## Activity
Could you set down exactly the lines of the data below, starting at the one that holds "other bits. An" and ending at the one that holds "execAttest body s", both included, and only those?

## Material for the task

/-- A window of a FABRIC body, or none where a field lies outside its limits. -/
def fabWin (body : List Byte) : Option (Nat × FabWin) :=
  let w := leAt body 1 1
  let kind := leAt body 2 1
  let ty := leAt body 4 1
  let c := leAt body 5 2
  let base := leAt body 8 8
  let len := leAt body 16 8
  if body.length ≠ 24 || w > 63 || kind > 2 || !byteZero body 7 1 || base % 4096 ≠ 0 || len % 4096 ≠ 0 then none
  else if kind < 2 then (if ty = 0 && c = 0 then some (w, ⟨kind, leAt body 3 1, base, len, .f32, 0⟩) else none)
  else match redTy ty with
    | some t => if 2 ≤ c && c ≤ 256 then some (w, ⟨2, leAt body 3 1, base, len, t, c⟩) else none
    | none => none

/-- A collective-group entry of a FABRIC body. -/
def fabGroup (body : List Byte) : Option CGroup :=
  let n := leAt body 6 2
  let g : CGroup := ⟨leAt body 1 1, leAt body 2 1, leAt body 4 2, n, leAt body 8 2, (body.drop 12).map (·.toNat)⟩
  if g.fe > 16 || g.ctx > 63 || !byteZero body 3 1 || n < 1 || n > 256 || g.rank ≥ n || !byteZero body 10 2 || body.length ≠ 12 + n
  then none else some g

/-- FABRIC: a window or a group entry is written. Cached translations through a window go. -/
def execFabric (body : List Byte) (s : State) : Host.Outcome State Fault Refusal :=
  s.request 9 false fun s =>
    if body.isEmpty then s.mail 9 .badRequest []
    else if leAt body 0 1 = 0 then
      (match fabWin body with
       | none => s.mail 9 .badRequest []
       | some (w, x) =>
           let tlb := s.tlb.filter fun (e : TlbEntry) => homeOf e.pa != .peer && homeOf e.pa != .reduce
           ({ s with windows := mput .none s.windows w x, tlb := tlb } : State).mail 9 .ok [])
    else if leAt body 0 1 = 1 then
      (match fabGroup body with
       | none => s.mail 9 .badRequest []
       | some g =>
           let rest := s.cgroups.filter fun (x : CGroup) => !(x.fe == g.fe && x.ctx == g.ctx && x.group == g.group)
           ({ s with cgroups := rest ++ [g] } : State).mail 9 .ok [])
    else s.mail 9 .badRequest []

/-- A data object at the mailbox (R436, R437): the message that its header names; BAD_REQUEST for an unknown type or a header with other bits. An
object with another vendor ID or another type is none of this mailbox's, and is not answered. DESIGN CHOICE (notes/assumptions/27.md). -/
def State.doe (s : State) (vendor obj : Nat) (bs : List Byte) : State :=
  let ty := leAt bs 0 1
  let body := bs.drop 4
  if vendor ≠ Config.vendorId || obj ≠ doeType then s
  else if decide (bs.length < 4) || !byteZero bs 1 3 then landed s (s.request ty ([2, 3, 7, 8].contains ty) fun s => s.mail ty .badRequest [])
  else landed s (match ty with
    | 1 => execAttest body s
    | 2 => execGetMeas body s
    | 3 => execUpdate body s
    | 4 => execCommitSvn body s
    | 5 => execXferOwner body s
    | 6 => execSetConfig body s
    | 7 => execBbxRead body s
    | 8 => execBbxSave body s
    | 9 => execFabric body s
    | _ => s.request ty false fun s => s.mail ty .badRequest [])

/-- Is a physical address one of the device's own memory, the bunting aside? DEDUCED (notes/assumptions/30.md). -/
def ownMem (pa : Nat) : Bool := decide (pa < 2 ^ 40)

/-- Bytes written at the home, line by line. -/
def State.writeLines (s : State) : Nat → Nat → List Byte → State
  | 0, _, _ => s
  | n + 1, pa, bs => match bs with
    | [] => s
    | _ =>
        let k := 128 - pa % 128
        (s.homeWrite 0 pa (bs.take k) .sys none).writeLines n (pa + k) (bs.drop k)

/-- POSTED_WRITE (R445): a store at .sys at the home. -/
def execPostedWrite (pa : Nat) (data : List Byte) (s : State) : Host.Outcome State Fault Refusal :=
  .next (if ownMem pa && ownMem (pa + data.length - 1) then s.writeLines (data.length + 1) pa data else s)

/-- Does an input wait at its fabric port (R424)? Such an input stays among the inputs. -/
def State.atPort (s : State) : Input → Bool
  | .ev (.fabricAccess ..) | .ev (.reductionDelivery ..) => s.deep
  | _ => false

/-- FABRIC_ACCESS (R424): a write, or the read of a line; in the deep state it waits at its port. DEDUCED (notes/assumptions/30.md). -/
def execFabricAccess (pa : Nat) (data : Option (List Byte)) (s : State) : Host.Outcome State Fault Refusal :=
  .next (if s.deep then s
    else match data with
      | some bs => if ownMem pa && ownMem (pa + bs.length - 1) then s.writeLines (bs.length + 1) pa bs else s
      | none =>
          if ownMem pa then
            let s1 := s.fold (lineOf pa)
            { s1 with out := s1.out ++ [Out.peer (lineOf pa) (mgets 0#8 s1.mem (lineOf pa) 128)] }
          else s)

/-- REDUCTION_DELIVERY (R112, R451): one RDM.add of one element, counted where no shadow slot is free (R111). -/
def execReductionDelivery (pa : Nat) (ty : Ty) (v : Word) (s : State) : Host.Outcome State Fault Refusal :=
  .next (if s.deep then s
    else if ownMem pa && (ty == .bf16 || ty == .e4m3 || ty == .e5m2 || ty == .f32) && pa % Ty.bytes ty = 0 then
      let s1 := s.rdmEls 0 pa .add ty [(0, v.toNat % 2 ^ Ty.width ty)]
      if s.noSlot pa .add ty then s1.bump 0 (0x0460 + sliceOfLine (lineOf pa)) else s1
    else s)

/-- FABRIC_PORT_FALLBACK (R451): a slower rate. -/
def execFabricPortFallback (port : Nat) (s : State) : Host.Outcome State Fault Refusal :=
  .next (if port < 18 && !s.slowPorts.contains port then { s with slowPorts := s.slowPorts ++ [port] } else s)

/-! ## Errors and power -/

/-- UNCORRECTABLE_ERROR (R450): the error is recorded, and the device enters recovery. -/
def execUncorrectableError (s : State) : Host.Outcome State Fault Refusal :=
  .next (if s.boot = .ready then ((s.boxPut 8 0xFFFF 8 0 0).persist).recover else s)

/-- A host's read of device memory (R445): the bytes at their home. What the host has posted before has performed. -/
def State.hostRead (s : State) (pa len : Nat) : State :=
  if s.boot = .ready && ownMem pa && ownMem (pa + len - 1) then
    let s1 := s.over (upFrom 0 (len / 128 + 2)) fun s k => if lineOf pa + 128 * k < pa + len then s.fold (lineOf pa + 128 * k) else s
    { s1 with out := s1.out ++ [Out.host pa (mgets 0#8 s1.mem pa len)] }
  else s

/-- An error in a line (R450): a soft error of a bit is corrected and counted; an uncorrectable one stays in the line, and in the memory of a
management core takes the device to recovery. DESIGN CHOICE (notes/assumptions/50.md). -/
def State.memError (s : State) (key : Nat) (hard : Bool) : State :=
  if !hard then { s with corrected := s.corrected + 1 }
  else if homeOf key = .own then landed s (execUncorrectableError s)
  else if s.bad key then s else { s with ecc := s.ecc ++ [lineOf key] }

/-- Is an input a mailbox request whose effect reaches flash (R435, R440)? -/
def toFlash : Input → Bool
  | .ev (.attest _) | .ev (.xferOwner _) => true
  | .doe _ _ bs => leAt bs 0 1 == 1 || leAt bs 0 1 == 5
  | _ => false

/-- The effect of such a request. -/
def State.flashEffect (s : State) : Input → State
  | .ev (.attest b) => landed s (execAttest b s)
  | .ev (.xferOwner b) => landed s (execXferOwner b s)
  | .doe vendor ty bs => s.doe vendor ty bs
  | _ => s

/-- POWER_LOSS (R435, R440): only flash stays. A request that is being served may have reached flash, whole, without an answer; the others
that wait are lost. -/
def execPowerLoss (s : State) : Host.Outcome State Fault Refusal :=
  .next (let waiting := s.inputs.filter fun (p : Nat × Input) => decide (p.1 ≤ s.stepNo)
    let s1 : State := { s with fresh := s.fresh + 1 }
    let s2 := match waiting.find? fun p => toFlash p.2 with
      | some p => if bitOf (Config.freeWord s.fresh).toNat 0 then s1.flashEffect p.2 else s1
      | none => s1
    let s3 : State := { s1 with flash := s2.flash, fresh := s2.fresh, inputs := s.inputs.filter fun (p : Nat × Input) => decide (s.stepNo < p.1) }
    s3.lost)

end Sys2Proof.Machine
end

...

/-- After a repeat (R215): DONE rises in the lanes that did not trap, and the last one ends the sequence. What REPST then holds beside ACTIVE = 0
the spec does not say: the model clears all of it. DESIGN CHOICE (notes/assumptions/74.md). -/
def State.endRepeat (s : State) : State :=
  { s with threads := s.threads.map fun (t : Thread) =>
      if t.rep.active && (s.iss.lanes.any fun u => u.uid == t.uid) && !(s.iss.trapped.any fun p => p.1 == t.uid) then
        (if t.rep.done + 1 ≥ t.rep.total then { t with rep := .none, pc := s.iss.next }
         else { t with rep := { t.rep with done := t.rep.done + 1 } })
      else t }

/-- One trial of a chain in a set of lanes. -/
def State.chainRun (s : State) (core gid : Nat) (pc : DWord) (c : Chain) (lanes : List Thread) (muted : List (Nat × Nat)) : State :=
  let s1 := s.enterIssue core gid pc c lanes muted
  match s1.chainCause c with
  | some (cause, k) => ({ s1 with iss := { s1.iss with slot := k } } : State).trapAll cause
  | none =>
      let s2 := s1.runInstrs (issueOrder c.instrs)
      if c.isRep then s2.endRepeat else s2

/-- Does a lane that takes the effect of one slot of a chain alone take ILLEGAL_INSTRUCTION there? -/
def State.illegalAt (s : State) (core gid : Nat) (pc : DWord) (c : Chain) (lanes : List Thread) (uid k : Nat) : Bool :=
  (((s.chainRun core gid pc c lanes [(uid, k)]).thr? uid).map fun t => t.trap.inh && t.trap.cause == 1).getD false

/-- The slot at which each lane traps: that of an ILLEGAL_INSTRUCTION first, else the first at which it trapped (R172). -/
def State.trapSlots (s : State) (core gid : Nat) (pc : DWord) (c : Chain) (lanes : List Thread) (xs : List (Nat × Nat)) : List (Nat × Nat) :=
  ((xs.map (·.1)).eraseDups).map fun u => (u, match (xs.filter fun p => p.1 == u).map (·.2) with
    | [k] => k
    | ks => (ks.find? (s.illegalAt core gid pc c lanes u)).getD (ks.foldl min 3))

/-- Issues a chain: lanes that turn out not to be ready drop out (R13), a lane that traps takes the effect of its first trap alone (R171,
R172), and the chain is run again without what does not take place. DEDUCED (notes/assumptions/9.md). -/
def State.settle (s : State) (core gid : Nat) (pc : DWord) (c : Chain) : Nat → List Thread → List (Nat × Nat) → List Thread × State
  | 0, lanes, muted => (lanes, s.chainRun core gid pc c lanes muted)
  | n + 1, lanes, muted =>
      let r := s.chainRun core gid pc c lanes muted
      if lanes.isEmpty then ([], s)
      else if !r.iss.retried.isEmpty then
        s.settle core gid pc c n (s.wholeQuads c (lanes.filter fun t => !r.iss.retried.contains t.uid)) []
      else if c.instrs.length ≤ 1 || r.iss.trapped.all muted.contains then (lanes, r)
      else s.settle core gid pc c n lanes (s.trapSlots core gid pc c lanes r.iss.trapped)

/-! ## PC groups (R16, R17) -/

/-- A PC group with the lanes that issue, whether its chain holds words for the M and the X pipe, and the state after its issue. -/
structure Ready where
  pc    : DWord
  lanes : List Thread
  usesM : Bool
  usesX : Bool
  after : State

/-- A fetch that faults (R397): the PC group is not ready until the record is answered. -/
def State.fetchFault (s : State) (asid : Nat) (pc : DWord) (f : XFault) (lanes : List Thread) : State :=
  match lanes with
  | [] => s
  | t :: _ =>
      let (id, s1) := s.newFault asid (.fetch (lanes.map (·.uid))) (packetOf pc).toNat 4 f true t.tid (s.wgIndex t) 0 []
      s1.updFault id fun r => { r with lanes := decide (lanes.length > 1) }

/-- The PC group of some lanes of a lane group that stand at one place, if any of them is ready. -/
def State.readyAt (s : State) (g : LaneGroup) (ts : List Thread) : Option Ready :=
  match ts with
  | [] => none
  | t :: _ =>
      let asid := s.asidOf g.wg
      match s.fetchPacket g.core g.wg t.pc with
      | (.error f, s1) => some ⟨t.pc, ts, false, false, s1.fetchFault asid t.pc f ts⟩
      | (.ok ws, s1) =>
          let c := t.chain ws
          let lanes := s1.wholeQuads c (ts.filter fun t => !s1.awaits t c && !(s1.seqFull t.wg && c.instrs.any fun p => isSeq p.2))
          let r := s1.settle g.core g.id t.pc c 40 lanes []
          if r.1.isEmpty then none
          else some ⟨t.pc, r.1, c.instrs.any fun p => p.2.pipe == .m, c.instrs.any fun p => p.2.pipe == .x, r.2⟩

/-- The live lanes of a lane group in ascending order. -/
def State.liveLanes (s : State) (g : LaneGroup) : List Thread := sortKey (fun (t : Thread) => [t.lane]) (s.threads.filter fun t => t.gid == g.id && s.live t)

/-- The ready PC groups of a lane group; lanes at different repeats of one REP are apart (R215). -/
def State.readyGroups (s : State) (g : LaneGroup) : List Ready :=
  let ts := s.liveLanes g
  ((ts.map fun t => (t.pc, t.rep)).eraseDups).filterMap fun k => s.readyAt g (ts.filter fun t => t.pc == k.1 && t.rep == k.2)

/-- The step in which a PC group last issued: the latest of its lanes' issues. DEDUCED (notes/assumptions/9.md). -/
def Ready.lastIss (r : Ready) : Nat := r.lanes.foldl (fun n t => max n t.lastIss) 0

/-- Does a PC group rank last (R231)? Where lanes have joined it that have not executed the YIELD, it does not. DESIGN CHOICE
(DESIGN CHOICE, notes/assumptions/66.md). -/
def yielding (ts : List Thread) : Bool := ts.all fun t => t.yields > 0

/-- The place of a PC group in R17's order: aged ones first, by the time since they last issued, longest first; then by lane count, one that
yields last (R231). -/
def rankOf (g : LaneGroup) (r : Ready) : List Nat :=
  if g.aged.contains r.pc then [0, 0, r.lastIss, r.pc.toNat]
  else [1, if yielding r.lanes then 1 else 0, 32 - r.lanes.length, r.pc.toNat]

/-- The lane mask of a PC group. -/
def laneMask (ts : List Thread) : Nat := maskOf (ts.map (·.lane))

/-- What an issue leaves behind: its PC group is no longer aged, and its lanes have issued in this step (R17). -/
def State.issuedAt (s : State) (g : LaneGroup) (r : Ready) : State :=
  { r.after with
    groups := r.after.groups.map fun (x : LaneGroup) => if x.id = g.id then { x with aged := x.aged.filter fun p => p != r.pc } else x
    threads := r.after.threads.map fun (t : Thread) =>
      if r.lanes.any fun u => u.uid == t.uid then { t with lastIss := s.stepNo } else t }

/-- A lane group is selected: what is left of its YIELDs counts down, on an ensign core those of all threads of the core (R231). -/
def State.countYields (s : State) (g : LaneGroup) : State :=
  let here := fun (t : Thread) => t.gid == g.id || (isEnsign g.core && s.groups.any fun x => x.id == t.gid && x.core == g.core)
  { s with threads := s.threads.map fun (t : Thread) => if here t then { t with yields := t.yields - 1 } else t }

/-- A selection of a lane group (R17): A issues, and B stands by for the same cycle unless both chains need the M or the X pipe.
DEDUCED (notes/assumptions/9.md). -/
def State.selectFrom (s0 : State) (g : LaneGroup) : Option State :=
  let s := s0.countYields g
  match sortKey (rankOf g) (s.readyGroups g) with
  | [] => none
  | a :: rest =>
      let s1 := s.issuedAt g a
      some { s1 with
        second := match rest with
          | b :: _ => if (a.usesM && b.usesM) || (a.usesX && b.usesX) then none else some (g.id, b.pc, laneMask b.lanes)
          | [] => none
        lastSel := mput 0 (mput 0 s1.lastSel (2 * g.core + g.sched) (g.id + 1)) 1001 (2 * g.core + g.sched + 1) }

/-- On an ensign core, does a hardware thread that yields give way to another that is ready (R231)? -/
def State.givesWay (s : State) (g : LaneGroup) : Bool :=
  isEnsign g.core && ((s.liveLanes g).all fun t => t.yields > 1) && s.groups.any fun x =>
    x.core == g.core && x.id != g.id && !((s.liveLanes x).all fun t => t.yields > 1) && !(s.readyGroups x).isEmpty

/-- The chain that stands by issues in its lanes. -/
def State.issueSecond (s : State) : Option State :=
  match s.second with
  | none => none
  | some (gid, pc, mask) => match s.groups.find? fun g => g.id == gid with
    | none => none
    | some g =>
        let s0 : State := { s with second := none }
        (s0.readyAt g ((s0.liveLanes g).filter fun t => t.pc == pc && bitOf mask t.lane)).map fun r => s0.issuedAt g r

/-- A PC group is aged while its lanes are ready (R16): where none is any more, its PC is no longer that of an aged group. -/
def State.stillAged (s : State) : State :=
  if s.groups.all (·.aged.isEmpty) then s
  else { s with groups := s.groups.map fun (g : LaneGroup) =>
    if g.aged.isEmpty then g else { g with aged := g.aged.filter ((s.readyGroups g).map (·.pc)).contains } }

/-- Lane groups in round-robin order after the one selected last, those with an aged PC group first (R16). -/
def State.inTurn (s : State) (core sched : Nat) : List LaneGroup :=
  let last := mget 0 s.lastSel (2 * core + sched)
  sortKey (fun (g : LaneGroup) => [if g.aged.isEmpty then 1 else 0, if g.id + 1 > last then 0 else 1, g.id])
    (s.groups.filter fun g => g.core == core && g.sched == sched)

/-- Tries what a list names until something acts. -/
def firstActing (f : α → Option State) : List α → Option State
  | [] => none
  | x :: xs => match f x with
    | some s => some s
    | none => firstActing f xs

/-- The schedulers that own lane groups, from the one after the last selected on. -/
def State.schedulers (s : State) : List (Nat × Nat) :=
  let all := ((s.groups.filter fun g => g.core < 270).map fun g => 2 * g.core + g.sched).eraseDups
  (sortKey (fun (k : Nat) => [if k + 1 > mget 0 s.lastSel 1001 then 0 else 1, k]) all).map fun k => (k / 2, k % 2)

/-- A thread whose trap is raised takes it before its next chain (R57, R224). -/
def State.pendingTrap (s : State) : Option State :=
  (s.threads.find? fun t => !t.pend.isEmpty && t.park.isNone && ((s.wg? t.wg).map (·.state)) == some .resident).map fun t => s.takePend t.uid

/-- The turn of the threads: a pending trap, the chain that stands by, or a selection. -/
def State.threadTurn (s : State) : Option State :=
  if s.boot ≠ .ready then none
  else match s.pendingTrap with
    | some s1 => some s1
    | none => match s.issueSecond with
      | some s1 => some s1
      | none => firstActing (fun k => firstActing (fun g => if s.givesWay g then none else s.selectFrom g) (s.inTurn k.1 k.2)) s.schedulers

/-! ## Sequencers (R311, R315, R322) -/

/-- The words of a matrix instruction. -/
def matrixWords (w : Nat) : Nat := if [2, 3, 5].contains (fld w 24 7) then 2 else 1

## Exercise answer
/-- A data object at the mailbox (R436, R437): the message that its header names; BAD_REQUEST for an unknown type or a header with other bits. An
object with another vendor ID or another type is none of this mailbox's, and is not answered. DESIGN CHOICE (notes/assumptions/27.md). -/
def State.doe (s : State) (vendor obj : Nat) (bs : List Byte) : State :=
  let ty := leAt bs 0 1
  let body := bs.drop 4
  if vendor ≠ Config.vendorId || obj ≠ doeType then s
  else if decide (bs.length < 4) || !byteZero bs 1 3 then landed s (s.request ty ([2, 3, 7, 8].contains ty) fun s => s.mail ty .badRequest [])
  else landed s (match ty with
    | 1 => execAttest body s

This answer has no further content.